My BS3 had a meltdown because Daddy hugged Mommy and wouldn't let BS3 sneak in the middle. BS3 is going through a very possessive phase of "MY MOMMY!". In that little mind, no one is allowed to hug or kiss Mommy except BS3. No one is allowed to hold Mommy's hand except BS3. etc. It's my job as Mom to teach him how to deal with his emotions and reassure him that I love him without giving in to that possessiveness because giving in to that behavior will hurt him in the long run.

This is normal behavior but it needs to be parented. BS3 gets plenty of affection, but he's not allowed to interrupt if I'm reading with BS6, helping SD13 with homework/crafting, playing video games with SS12, or showing affection with DH.
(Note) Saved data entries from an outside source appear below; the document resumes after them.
/-- Entries of the ring return to SRAM in the order written, as far as it has room: `next` is the oldest with its record, `put` has it
return as its record gives it (R357). -/
def State.ringBack (s : State) (core : Nat) (next : Core → Option Nat) (put : List Byte → State → State) : Nat → State
  | 0 => s
  | n + 1 =>
    match next (s.core core) with
    | none => s
    | some r =>
      match s.ringRead core r with
      | .ok (bs, s1) => State.ringBack (put bs s1) core next put n
      | .error s1 => s1

/-- The first entry of a part of the ring, where its queue has room. -/
def ringNext {α : Type} (room : Bool) (l : List (Nat × α)) : Option Nat := if room then l.head?.map (·.1) else none

/-- The oldest entry of the run queue in the ring returns. -/
def State.runBack (s : State) (core : Nat) (bs : List Byte) : State :=
  match (s.core core).runRing with
  | [] => s
  | e :: l => (s.modCore core (fun k => { k with runq := k.runq ++ [e.2], runRing := l })).modTh e.2 (fun t => t.unpack bs)

/-- The last entry of the deque that went to the ring returns. -/
def State.dequeBack (s : State) (core : Nat) (bs : List Byte) : State :=
  match (s.core core).dqRing.getLast? with
  | none => s
  | some e =>
    (s.modCore core (fun k => { k with deque := e.2 :: k.deque, dqRing := k.dqRing.dropLast })).modTh e.2 (fun t => t.unpack bs)

/-- The oldest task in the ring returns. -/
def State.taskBack (s : State) (core : Nat) (bs : List Byte) : State :=
  s.modCore core (fun k => match k.tkRing with
    | [] => k
    | e :: l => { k with taskq := k.taskq ++ [e.2.unpack bs], tkRing := l })

/-- The oldest message in the ring returns. -/
def State.msgBack (s : State) (core : Nat) (bs : List Byte) : State :=
  s.modCore core (fun k => match k.mgRing with
    | [] => k
    | e :: l => { k with msgq := k.msgq ++ [e.2.unpack bs], mgRing := l })

/-- Ring entries of a core return as SRAM entries leave: in the order written, and for the deque in reverse order once its SRAM
part is empty (R357). The quota mark ends with a free record. -/
def State.refill (s : State) (core : Nat) : State :=
  let n := (s.core core).ringRecs.length
  let s1 := s.ringBack core (fun k => ringNext (decide (k.runq.length < runCap k)) k.runRing) (fun bs s => s.runBack core bs) n
  let s2 := s1.ringBack core (fun k => ringNext (decide (k.taskq.length < dqCap k)) k.tkRing) (fun bs s => s.taskBack core bs) n
  let s3 := s2.ringBack core (fun k => ringNext (decide (k.msgq.length < dqCap k)) k.mgRing) (fun bs s => s.msgBack core bs) n
  let s4 := s3.ringBack core (fun k => ringNext k.deque.isEmpty k.dqRing.reverse) (fun bs s => s.dequeBack core bs) n
  if (s4.core core).quota && (s4.ringFree core).isSome then s4.modCore core (fun k => { k with quota := false }) else s4

/-- A light slot of a core waits for the overflow engine: what it would take next is in the ring only (R192, R357). -/
def Core.waitsRing (k : Core) : Bool := k.deque.isEmpty && (!k.dqRing.isEmpty || (k.runq.isEmpty && !k.runRing.isEmpty))

/-- The context that the core's own light slot takes: the near end of the deque, else the head of the run queue (R192). -/
def Core.nextContext (k : Core) : Option (Nat × Core) :=
  match k.deque.getLast? with
  | some a => some (a, { k with deque := k.deque.dropLast })
  | none =>
    match k.runq with
    | a :: r => some (a, { k with runq := r })
    | [] => none

/-- A context may be stolen (R192): not bound, its journal entries acknowledged, no trap pending. -/
def State.stealable (s : State) (aid : Nat) : Bool :=
  (s.th aid).bnd.isNone && s.journalClear aid && (s.th aid).traps.isEmpty

/-- A context leaves every queue of a core. -/
def State.unqueue (s : State) (core aid : Nat) : State :=
  let f (l : List Nat) : List Nat := l.filter (fun x => decide (x ≠ aid))
  let g (l : List (Nat × Nat)) : List (Nat × Nat) := l.filter (fun x => decide (x.2 ≠ aid))
  s.modCore core (fun k =>
    { k with runq := f k.runq, deque := f k.deque, runRing := g k.runRing, dqRing := g k.dqRing })

/-! ### New threads -/

/-- A new agent (R113). -/
def State.newThread (s : State) (t : Thread) : Nat × State :=
  (s.nextAid, { s with nextAid := s.nextAid + 1, threads := amSet s.threads s.nextAid t })

/-- The registers of a context with given s0 to s9 and the rounding mode and generator state of its maker; its flags
are zero and only p0 is true (R24, R199). -/
def startRegs (ss : List Dword) (rm : BitVec 3) (seed : BitVec 32) : Regs :=
  { Regs.zero with s := Vector.ofFn (fun i => ss.getD i.val 0), rm := rm, seed := seed }

/-- RM and SEED of a `fctl` value (R46). -/
def rmOf (f : Dword) : BitVec 3 := f.setWidth 3
/-- SEED of a `fctl` value. -/
def seedOf (f : Dword) : BitVec 32 := (f >>> 32).setWidth 32

/-! ### Positions and network ports of a thread that ends -/

/-- The unbind move (R132, R291): the record goes, with a release of the position. -/
def State.unbindRec (s : State) (aid : Nat) : State :=
  let t := s.th aid
  match t.bnd, s.launch? t.ltag with
  | some n, some l =>
    let sp := (t.pos >>> 60).toNat
    let s1 := (s.release (.position t.ltag.toNat sp n) [s.contrib (.thread aid) .pkg]).endRegion (.thread aid)
    (s1.modLaunch l.tag (fun l =>
      { l with recs := l.recs.map (fun e => (e.1, e.2.filter (fun r => decide (r.aid ≠ aid)))) })).modTh aid
        (fun t => { t with bnd := none, pos := 0 })
  | _, _ => s

/-- The kinds of traffic, numbered (R361). -/
def Traffic.kind : Traffic → Nat
  | .message _ => 0
  | .task _ => 1
  | .reply _ _ _ _ _ => 2
  | .context _ => 3
  | .posted _ _ => 4
  | .element _ _ _ _ => 5
  | .cancel _ _ => 6
  | .ack _ _ _ => 7
  | .request _ _ => 8
  | .granule _ _ _ => 9
  | .trap _ _ _ => 10
  | .cellMap _ _ => 11

/-- The body of a bounce record: a message, a task or a context as R51 and R353 lay them out, else free bytes of a free length, because
no rule gives its layout (log 13). `n` is the number of the first free byte. -/
def State.recordBody (s : State) (n : Nat) (tr : Traffic) : List Byte :=
  match tr with
  | .message m => m.record
  | .task t => t.record
  | .context a => (s.th a).packet
  | tr => (List.range (Config.bounceLen tr.kind).toNat).map (fun i => Config.freeByte (n + i))

/-- Dword 1 of the header of a bounce record (R361): the target offset of traffic that has one, an offset in the scratchpad or the number
of a journal entry; else the sender, by its thread id, the number of its core, or its agent number (log 13). -/
def State.recordWho (s : State) (tr : Traffic) : Dword :=
  match tr with
  | .message m => m.sender.setWidth 64
  | .task t => t.sender.setWidth 64
  | .reply off _ _ _ _ => BitVec.ofNat 64 off
  | .context a => BitVec.ofNat 64 (s.tid (s.th a))
  | .posted src i => match vrd (s.core src).jrn i with
    | some e => BitVec.ofNat 64 (windowOf src (e.report src).1).2
    | none => 0
  | .element _ _ src _ => BitVec.ofNat 64 src
  | .cancel _ src => BitVec.ofNat 64 src
  | .cellMap _ src => BitVec.ofNat 64 src
  | .ack i _ _ => BitVec.ofNat 64 i
  | .request a _ => BitVec.ofNat 64 (s.tid (s.th a))
  | .granule _ off _ => BitVec.ofNat 64 off
  | .trap _ _ who => who

/-- A bounce record (R361): the header, and the body padded to 16 bytes. -/
def State.record16 (s : State) (tr : Traffic) : List Byte :=
  let b := s.recordBody s.free tr
  leBytes 8 ((Config.bounceKind tr.kind).toNat + b.length * 256) ++ leBytes 8 (s.recordWho tr).toNat ++ b ++
    List.replicate ((16 - b.length % 16) % 16) 0

/-- The receive translation entry of an absent context (R361). -/
def State.recvOf (s : State) (tag : BitVec 32) (core : Nat) : Option (Nat × Nat × Recv) :=
  let c := s.phys core
  let cl := clusterOf c
  (findIx (fun r => r.v && !r.fwdn && r.ltag == tag && r.core == c) (s.clu cl).recv.toList 0).map (fun i => (cl, i, vrd (s.clu cl).recv i))

/-- A receive translation entry replaced. -/
def State.putRecv (s : State) (cl i : Nat) (r : Recv) : State := s.modClu cl (fun k => { k with recv := vwr k.recv i r })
It IS right and fair that you are irritated with SO if he is not taking steps to manage the behavior. SD3 is not deliberately acting this way to hurt you. Or maybe I should say rationally - 3yos are still very instict/emotionally driven. I think you are misinterpreting the "looks of attitude" you are getting and attributing more rationality to her than she actually has. From my reading, your irritation is with your SO dropping you like a hot potato when SD3 wants something. That's the real issue - not SD3, but because she is involved it has turned into resentment of SD3 and it's easier to blame her attitude than admit your 'perfect relationship' isn't quite as perfect as you thought. Your SO is struggling to find the balance between parent and partner. 

If SD was 6/13/16 etc I would probably have a much different bit of advice. I think you have recieved a lot of really good advice from the folks here. I hope you and your DH are able to discuss things and work the issues out in a way that benefits you both.